Pavel Stehule's blog

Saturday, April 19, 2025

Article about PostgreSQL 18

I wrote an article about PostgreSQL 18. It is in Czech language, but translators from Czech to English, German, ... works relatively well today.

https://www.root.cz/clanky/postgresql-18-tricet-let-otevreneho-vyvoje-databaze/

Saturday, March 29, 2025

How to fix Hibernate bug by conditional index

Yesterday I found significant grow of seq read tuples. After some investigation I found query with strange predicate:

WHERE 1 = case when pb1_0.parent_id is not null then 0 end

It is really strange, and I had to ask, who wrote it.

The reply is - Hibernate. It is a transformation of predicate parent_id = (?) when the list of id is empty.

Unfortunately, PostgreSQL is not able to detect so this predicate is always false, and then the repeated execution ended in repeated full scans.

Fortunately, Postgres has simple workaround - conditional index

CREATE INDEX ON TABLE pb(id)
  WHERE 1 = case when pb1_0.parent_id is not null then 0 end

This index is always empty, and then index scan is fast.

This issue should be fixed in more recent versions of Hibernate where predicate 1=0 is generated instead.

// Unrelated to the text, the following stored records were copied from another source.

/-- The pieces of a range, with the places found for them, and the bytes of it that are held. -/
def State.readPlaces (s : State) (c : Cap) (o : Nat) (l : List (Place × Nat)) (held : List (Option Byte)) (viaL1 : Bool) : Got :=
  joinGot (s.readFrom c o held viaL1 0 l)

/-- Read a range of an object by a walk of its own. -/
def State.readDirect (s : State) (c : Cap) (o n : Nat) : Got := s.readPlaces c o (s.placeRange c o n) [] false

/-- Read a range as the focus context's accesses see it: with what its commit buffer holds (R41). -/
def State.readOwn (s : State) (c : Cap) (o n : Nat) : Got := s.readPlaces c o (s.placeRange c o n) (s.heldOf c o n) false

/-! ## Windows (R225) -/

/-- The binding of a window object. -/
def State.window (s : State) (c : Cap) : Option Window :=
  s.windows.find? fun w => w.asid == c.asid.toNat && w.obj == c.obj.toNat

/-- A capability of a window object. -/
def Cap.isWindow (c : Cap) : Bool := c.type.toNat == tyGwin || c.type.toNat == tySwin

/-- What an access comes to, part by part; or what keeps it from being made. -/
inductive Plan where
  | parts (l : List Part)
  | stop (g : Got)
  deriving DecidableEq, Repr

/-- One element of a window access: what an access at window offset `w` of `n` bytes covers of element `j`. -/
def State.planOne (s : State) (win : Window) (w n j : Nat) : Plan :=
  let size := 2 ^ win.esize
  match s.readOwn win.index (win.index.cursor.toNat + 4 * j) 4 with
  | .bytes ib =>
    let e := bytesToNat ib * size
    let o := win.elem.cursor.toNat + e
    if o < win.elem.lower.toNat ∨ o + size > win.elem.upper.toNat then
      .stop (.bad { cause := .capBounds, toff := e, tinfo := size, cap := win.elem })
    else
      let lo := max w (j * size) - j * size
      .parts [{ cap := win.elem, off := o, len := size, lo := lo, n := min (w + n) ((j + 1) * size) - j * size - lo }]
  | g => .stop g

/-- Join the plans of the elements, in order. -/
def joinPlan : List Plan → Plan
  | [] => .parts []
  | .parts l :: r => match joinPlan r with
    | .parts l' => .parts (l ++ l')
    | g => g
  | g :: _ => g

/-- The elements of a window that an access covers: the first, and how many. -/
def Window.elems (win : Window) (w n : Nat) : Nat × Nat :=
  let size := 2 ^ win.esize
  (w / size, (w + n - 1) / size + 1 - w / size)

/-- What an access of `n` bytes at offset `w` of an object comes to: a window capability's is expanded (R225), and one
with no binding raises CAP_TYPE. -/
def State.plan (s : State) (c : Cap) (w n : Nat) : Plan :=
  if !c.isWindow then .parts [{ cap := c, off := w, len := n, lo := 0, n := n }]
  else match s.objEntry c.asid.toNat c.obj.toNat with
  | none => .stop (.bad { cause := .capType, toff := w, tinfo := n, cap := c })
  | some e =>
    if e.type ≠ c.type.toNat then .stop (.bad { cause := .capType, toff := w, tinfo := n, cap := c })
    else if w + n > e.length then .stop (.bad { cause := .capBounds, toff := w, tinfo := n, cap := c })
    else match s.window c with
      | none => .stop (.bad { cause := .capType, toff := w, tinfo := n, cap := c })
      | some win => joinPlan ((List.range (win.elems w n).2).map fun i => s.planOne win w n ((win.elems w n).1 + i))

/-- The entries of its window's index that an access reads. -/
def State.indexRange (s : State) (c : Cap) (o n : Nat) : Option (Cap × Nat × Nat) :=
  if !c.isWindow then none
  else (s.window c).map fun win => (win.index, win.index.cursor.toNat + 4 * (win.elems o n).1, 4 * (win.elems o n).2)

/-- The ranges of objects that an access touches: its own, and behind a window the index entries and the elements. -/
def State.rangesOf (s : State) (c : Cap) (o n : Nat) : List (Cap × Nat × Nat) :=
  if !c.isWindow then [(c, o, n)]
  else (c, o, n) :: (s.indexRange c o n).toList ++ match s.plan c o n with
    | .parts l => l.map fun p => (p.cap, p.off, p.len)
    | .stop _ => []

/-- Two ranges have a byte in common. -/
def overlap (a b : Cap × Nat × Nat) : Bool :=
  a.1.asid == b.1.asid && a.1.obj == b.1.obj && decide (a.2.1 < b.2.1 + b.2.2) && decide (b.2.1 < a.2.1 + a.2.2)

/-! ## Watermarks (R109) -/

/-- The object of a capability, as a watermark names it. -/
def objOf (c : Cap) : MarkSpace := .obj c.asid.toNat c.obj.toNat

/-- A watermark holds the focus context back from a range. -/
def State.watermarked (s : State) (sp : MarkSpace) (o n : Nat) : Bool :=
  s.marks.any fun m => m.uid == s.ctx.job.uid && m.space == sp && decide (o < m.stop) && decide (o + n > m.low)
    && decide (0 < n)

/-- The stacked clock of the focus die is changing: its cores hold their requests for their scratchpads (R453). -/
def State.crossing (s : State) : Bool := s.dieHeld s.cur.die

/-- An access of the focus context to a range of an object must wait in its engine (R109); an access through a window, for
what it touches (R83). -/
def State.marked (s : State) (c : Cap) (o n : Nat) : Bool :=
  (s.rangesOf c o n).any fun r => s.watermarked (objOf r.1) r.2.1 r.2.2

/-! ## The order of a job's accesses (R89, R94) -/

/-- The bytes that a command's atomics address. -/
def CmdBody.atoms : CmdBody → List (Cap × Nat × Nat)
  | .atom c _ size _ _ _ => [(c, c.cursor.toNat, size)]
  | .atomQ c l => l.map fun p => (c, c.cursor.toNat + 4 * p.1, 4)
  | .mass c l => l.map fun p => (c, p.1, 4)
  | _ => []

/-- The context that a job has or had, resident or spilled. -/
def State.ctxOf (s : State) (uid : Nat) : Option Ctx :=
  if s.ctx.job.uid = uid then some s.ctx
  else match s.banks.find? fun p => p.2.job.uid == uid with
    | some p => some p.2
    | none => (s.units.spilled.find? fun r => r.ctx.job.uid == uid).map (·.ctx)

/-- A load reads some of a range and has not read it yet. -/
def State.loadMeets (s : State) (l : Load) (r : Cap × Nat × Nat) : Bool :=
  match l.src with
  | .mem c a k => (s.rangesOf c a k).any (overlap r)
  | .parts p => p.any fun x => overlap r (x.cap, x.off, x.len)
  | .remap c _ _ _ => overlap r (c, c.cursor.toNat, 2 ^ 48)
  | _ => false

/-- A context's streams have written some of a range before its number `stamp`, and not drained it. -/
def State.bufferMeets (s : State) (c : Ctx) (stamp : Nat) (r : Cap × Nat × Nat) : Bool :=
  c.acc.s.any fun t => t.2.pending.any fun w =>
    decide (w.1 < stamp) && (s.rangesOf w.2.1 w.2.2.1 w.2.2.2.length).any (overlap r)

/-- An access that a job issued before its number `stamp` is still to be performed on bytes of a range: a load, a write
at a port or in a stream's buffer, or an atomic. -/
def State.earlierAt (s : State) (uid stamp : Nat) (r : Cap × Nat × Nat) : Bool :=
  (s.ports.any fun p => p.uid == uid && decide (p.stamp < stamp) && (s.rangesOf p.cap p.off p.data.length).any (overlap r))
  || (s.units.cmds.any fun x => x.uid == uid && !x.held && !x.done && decide (x.stamp < stamp) && x.body.atoms.any (overlap r))
  || match s.ctxOf uid with
    | none => false
    | some c => (c.acc.loads.any fun l => decide (l.n < stamp) && s.loadMeets l r) || s.bufferMeets c stamp r

/-- An earlier access of a job to something that an access touches is still to be performed: the access follows it (R83,
R89, R94, R164, R231, R236). -/
def State.earlier (s : State) (uid stamp : Nat) (c : Cap) (o n : Nat) : Bool :=
  (s.rangesOf c o n).any (s.earlierAt uid stamp)

/-- An access that the focus context issues now follows one of those. -/
def State.follows (s : State) (c : Cap) (o n : Nat) : Bool := s.earlier s.ctx.job.uid s.ctx.acc.nextLoad c o n

/-- What such an access finds in a window's index follows one of those. -/
def State.indexFollows (s : State) (c : Cap) (o n : Nat) : Bool :=
  match s.indexRange c o n with
  | some r => s.earlierAt s.ctx.job.uid s.ctx.acc.nextLoad r
  | none => false

/-! ## Reads of objects -/

/-- Read the parts of an access by walks of their own; `held` are the bytes of the parts, in order, that a commit buffer
holds. -/
def State.readParts (s : State) (viaL1 : Bool) : List (Option Byte) → List Part → List Got
  | _, [] => []
  | held, p :: r =>
    (match s.readPlaces p.cap p.off (s.placeRange p.cap p.off p.len) (held.take p.len) viaL1 with
      | .bytes b => .bytes ((b.drop p.lo).take p.n)
      | g => g) :: s.readParts viaL1 (held.drop p.len) r

/-- The held bytes of the parts of an access. -/
def State.heldParts (s : State) (l : List Part) : List (Option Byte) := l.flatMap fun p => s.heldOf p.cap p.off p.len

/-- The lines of the places of a range that has been read, in the L1 and in the memory-side caches, for a context (R444). -/
def State.touchPlaces (s : State) (l : List (Place × Nat)) (viaL1 : Bool) (uid : Nat := s.ctx.job.uid) : State :=
  l.foldl (fun s p => match p.1 with
    | .at a => if viaL1 then s.l1Touch a p.2 else s.mscTouch a p.2 false uid
    | _ => s) s

/-- A range of an object that a unit has read by a walk of its own. -/
def State.touchRead (s : State) (c : Cap) (o n : Nat) (uid : Nat := s.ctx.job.uid) : State :=
  s.touchPlaces (s.placeRange c o n) false uid

/-- Read `n` bytes at offset `o` of an object through a holder. The checks fault; `later` says that the data comes
later, and so do the data faults (the load then fails as it returns, R154). -/
def readObj (i : HolderId) (c : Cap) (o n : Nat) (viaL1 : Bool) : M Got := do
  if c.type.toNat = tyGwin then
    let s ← get
    match s.plan c o n with
    | .stop (.bad t) => do await (!s.indexFollows c o n); raise t
    | .stop (.dataBad t) => do await (!s.indexFollows c o n); pure (.dataBad t)
    | .stop _ => wait
    | .parts l => do
      await (!s.indexFollows c o n)
      if s.follows c o n then pure .later
      else match joinGot (s.readParts false (s.heldParts l) l) with
        | .bytes b => do
          set (l.foldl (fun s p => s.touchRead p.cap p.off p.len) s)
          pure (.bytes b)
        | .bad t => raise t
        | g => pure g
  else
    let l ← translateRange i c o n
    let s ← get
    let g := if s.follows c o n then .later else s.readPlaces c o l (s.heldOf c o n) viaL1
    match g with
    | .bytes b =>
      set (s.touchPlaces l viaL1)
      pure (.bytes b)
    | .bad t => raise t
    | g => pure g

/-! ## Writes of objects -/

/-- The physical pieces of places, where none of them is under migration. -/
def sentPieces (l : List (Place × Nat)) : Option (List (Nat × Nat)) :=
  l.mapM fun p => match p.1 with
    | .at a => some (a, p.2)
    | _ => none

/-- The place in the commit buffer that a store of a task is made from (R44). -/
def Ctx.commitPlace (c : Ctx) : Option Nat := if c.job.task then some c.acc.commitAt else none

/-- A store that waits at the port: for a page under migration, for a region that wakes, behind an earlier access, or at
a quiesced link (R164, R236, R437, R452). -/
def State.portStore (s : State) (stamp : Nat) (c : Cap) (o : Nat) (p : Place) (b : Bytes) : State :=
  { s with ports := s.ports ++ [{ n := s.nextPort, uid := s.ctx.job.uid, stamp := stamp, cap := c, off := o, data := b, gts := s.gts,
                                  pos := s.ctx.commitPlace, sent := sentPieces [(p, b.length)] }]
           nextPort := s.nextPort + 1 }

/-- Record a failure in the error slot of a class of the focus context, which keeps the lowest number (R213). -/
def Ctx.recordErr (c : Ctx) (cls num : Nat) (t : TrapInfo) : Ctx :=
  match c.units.err.get none cls with
  | some e => if e.num ≤ num then c else { c with units.err := c.units.err.set none cls (some ⟨num, t⟩) }
  | none => { c with units.err := c.units.err.set none cls (some ⟨num, t⟩) }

Thursday, February 27, 2025

fresh plpgsql_check 2.7.15 for PostgreSQL 16, 17 for MS Windows

I compiled and uploaded zip files plpgsql_check for PostgreSQL 16 and PostgreSQL 17 - I used Microsoft Visual C 2022.

Setup:

download plpgsql_check-2.7.15-x86_64-windows.zip and extract files
copy related dll file to PostgreSQL lib directory (NN is number of pg release)
plpgsql_check_NN.dll -> "c:\Program Files\PostgreSQL\NN\lib"
copy *.sql and *.control files to extension directory
*.sql, *.control -> "c:\Program Files\PostgreSQL\NN\share\extension"
execute with super user rights SQL command CREATE EXTENSION
CREATE EXTENSION plpgsql_check;

Wednesday, February 5, 2025

plpgsql_check, raise warning when syntax of plpgsql expression is not pure

Originally the PL/pgSQL was very simple language and integration procedural language with SQL was very primitive. Very specific feature of PL/pgSQL is translation of every expression to SQL. Thanks to this translation, the PL/pgSQL is very simple and really fully integrated with SQL engine. Bad side is possibility to write dirty or broken code, that is not detected.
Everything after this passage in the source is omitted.